Instructions to follow:
Set down exactly the lines of the records from the top to the line containing "have hsize := h.size"; include both.

Extracted records:
--- START ---

/-- After its last step the schedule is `EXPAND_u` (R129). -/
theorem w_eq_full (h : Scheduling x b (Config.nw u)) : x.w = Cells.full (expand u b) :=
  Cells.eq_full fun k => by rw [← wordAt_of_lt _ k.isLt, ← h.entries k k.isLt, Cells.at_of_lt _ k.isLt]

/-- Word `j` of the current block, read from `PM_u` (R56). -/
theorem readWord (h : Scheduling x b t) {j : Nat} (hj : j < 16) :
    Memory.readWord x.pm (64 * x.pos.blk + 4 * j) = some (blockWord b j) := by
  have hsize := h.size
  have hbyte (m : Nat) (hm : m < b.length) : Memory.read x.pm (64 * x.pos.blk + m) = some b[m] :=
    (h.block m (hsize ▸ hm)).trans (List.getElem?_eq_getElem hm)
  rw [blockWord_eq_be32 (by omega)]
  exact Memory.readWord_eq_some (hbyte _ _) (hbyte (4 * j + 1) _) (hbyte (4 * j + 2) _) (hbyte (4 * j + 3) _)

end

section
variable {u : UnitId} {s : State} {b : List Byte} {t : Nat}

theorem position (h : Scheduling (s.unit u) b t) :
    some (Phase.processingBlock, t) = some ((s.unit u).pos.phase, (s.unit u).pos.step) := by rw [h.phase, h.step]

/-- At steps 0 to 15 a unit executes `WLOAD` (R200). -/
theorem sequencerStep_wload (h : Scheduling (s.unit u) b t) (ht : t < 16) :
    sequencerStep u s = .next (s.setUnit u ((s.unit u).scheduled b t)) := by
  have hle : t ≤ 15 := Nat.le_of_lt_succ ht
  have hexec : sequencerStep u s = s.onUnit u (wloadUnit t) := by
    cases u with
    | s1 => exact sequencerStep_eq_exec (i := .sha1Wload t) (decide_eq_true hle) h.position
    | s256 => exact sequencerStep_eq_exec (i := .sha256Wload t) (decide_eq_true hle) h.position
  rw [hexec, UnitState.scheduled, wordAt_expand_block u b ht]
  exact onUnit_of_next (wloadUnit_of_word hle h.phase h.step (h.readWord ht))

/-- At steps 16 to `NW(u)-1` a unit executes `WEXP` (R200). -/
theorem sequencerStep_wexp (h : Scheduling (s.unit u) b t) (ht : 16 ≤ t) (hn : t < Config.nw u) :
    sequencerStep u s = .next (s.setUnit u ((s.unit u).scheduled b t)) := by
  have hback (d : Nat) (hd : 0 < d) := h.entries (t - d) (by omega)
  rw [UnitState.scheduled, wordAt_expand_rec u b ht hn]
  cases u with
  | s1 =>
    have hrange : 16 ≤ t ∧ t ≤ 79 := ⟨ht, Nat.le_of_lt_succ hn⟩
    refine (sequencerStep_eq_exec (i := .sha1Wexp t) (decide_eq_true hrange) h.position).trans (onUnit_of_next ?_)
    exact wexpS1_of_words hrange h.phase h.step (hback 3 (by decide)) (hback 8 (by decide)) (hback 14 (by decide))
      (hback 16 (by decide))
  | s256 =>
    have hrange : 16 ≤ t ∧ t ≤ 63 := ⟨ht, Nat.le_of_lt_succ hn⟩
    refine (sequencerStep_eq_exec (i := .sha256Wexp t) (decide_eq_true hrange) h.position).trans (onUnit_of_next ?_)
    exact wexpS256_of_words hrange h.phase h.step (hback 16 (by decide)) (hback 15 (by decide)) (hback 7 (by decide))
      (hback 2 (by decide))

end

end Scheduling

/-- The step of a busy unit the schedule names is its micro-operation (R201). -/
theorem step_of_sched_unit {u : UnitId} {s : State} {rest : List Move} (hs : s.sched = .unit u :: rest)
    (hb : busy (s.unit u).pos.phase = true) : step s = sequencerStep u { s with sched := rest } := by
  have hen : enabled s (.unit u) = true := by simp [enabled, unitEnabled, hb]
  rw [step_of_nextMove (nextMove_of_sched hs hen), hs, perform, unitMove, State.unit_withSched, if_pos hb, List.tail_cons]

/-- Every step of the scheduler makes the next entry of `EXPAND_u` (R129). -/
theorem Scheduling.step_eq {u : UnitId} {s : State} {b : List Byte} {t : Nat} {rest : List Move} (h : Scheduling (s.unit u) b t)
    (hn : t < Config.nw u) (hs : s.sched = .unit u :: rest) :
    Machine.step s = .next (State.setUnit { s with sched := rest } u ((s.unit u).scheduled b t)) := by
  rw [step_of_sched_unit hs (by rw [h.phase]; rfl)]
  rw [← State.unit_withSched s rest u] at h ⊢
  obtain ht | ht := Nat.lt_or_ge t 16
  · exact h.sequencerStep_wload ht
  · exact h.sequencerStep_wexp ht hn

/-- From step `t` the remaining `k` steps of the scheduler leave `EXPAND_u` in `W_u`. -/
theorem Scheduling.run_eq {u : UnitId} {b : List Byte} {rest : List Move} {k : Nat} {s : State} {t : Nat}
    (h : Scheduling (s.unit u) b t) (hk : t + k = Config.nw u) (hs : s.sched = List.replicate k (.unit u) ++ rest) :
    Host.Core.run Sys2Proof.core k s = .next (State.setUnit { s with sched := rest } u
      { s.unit u with w := Cells.full (expand u b), pos := ⟨.processingBlock, (s.unit u).pos.blk, Config.nw u⟩ }) := by
  induction k generalizing s t with
  | zero =>
    obtain rfl : t = Config.nw u := hk
    obtain rfl : s.sched = rest := hs
    rw [← h.w_eq_full, ← h.step, ← h.phase]
    exact congrArg _ (State.setUnit_unit s u).symm
  | succ k ih =>
    have hn : t < Config.nw u := by omega
    rw [run_succ_of_step (h.step_eq hn hs), ih (t := t + 1) ?_ (by omega) (State.sched_setUnit ..), State.unit_setUnit]
    · cases u <;> rfl
    · rw [State.unit_setUnit]
      exact h.scheduled hn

--- END ---

Solution to this problem:
/-- After its last step the schedule is `EXPAND_u` (R129). -/
theorem w_eq_full (h : Scheduling x b (Config.nw u)) : x.w = Cells.full (expand u b) :=
  Cells.eq_full fun k => by rw [← wordAt_of_lt _ k.isLt, ← h.entries k k.isLt, Cells.at_of_lt _ k.isLt]

/-- Word `j` of the current block, read from `PM_u` (R56). -/
theorem readWord (h : Scheduling x b t) {j : Nat} (hj : j < 16) :
    Memory.readWord x.pm (64 * x.pos.blk + 4 * j) = some (blockWord b j) := by
  have hsize := h.size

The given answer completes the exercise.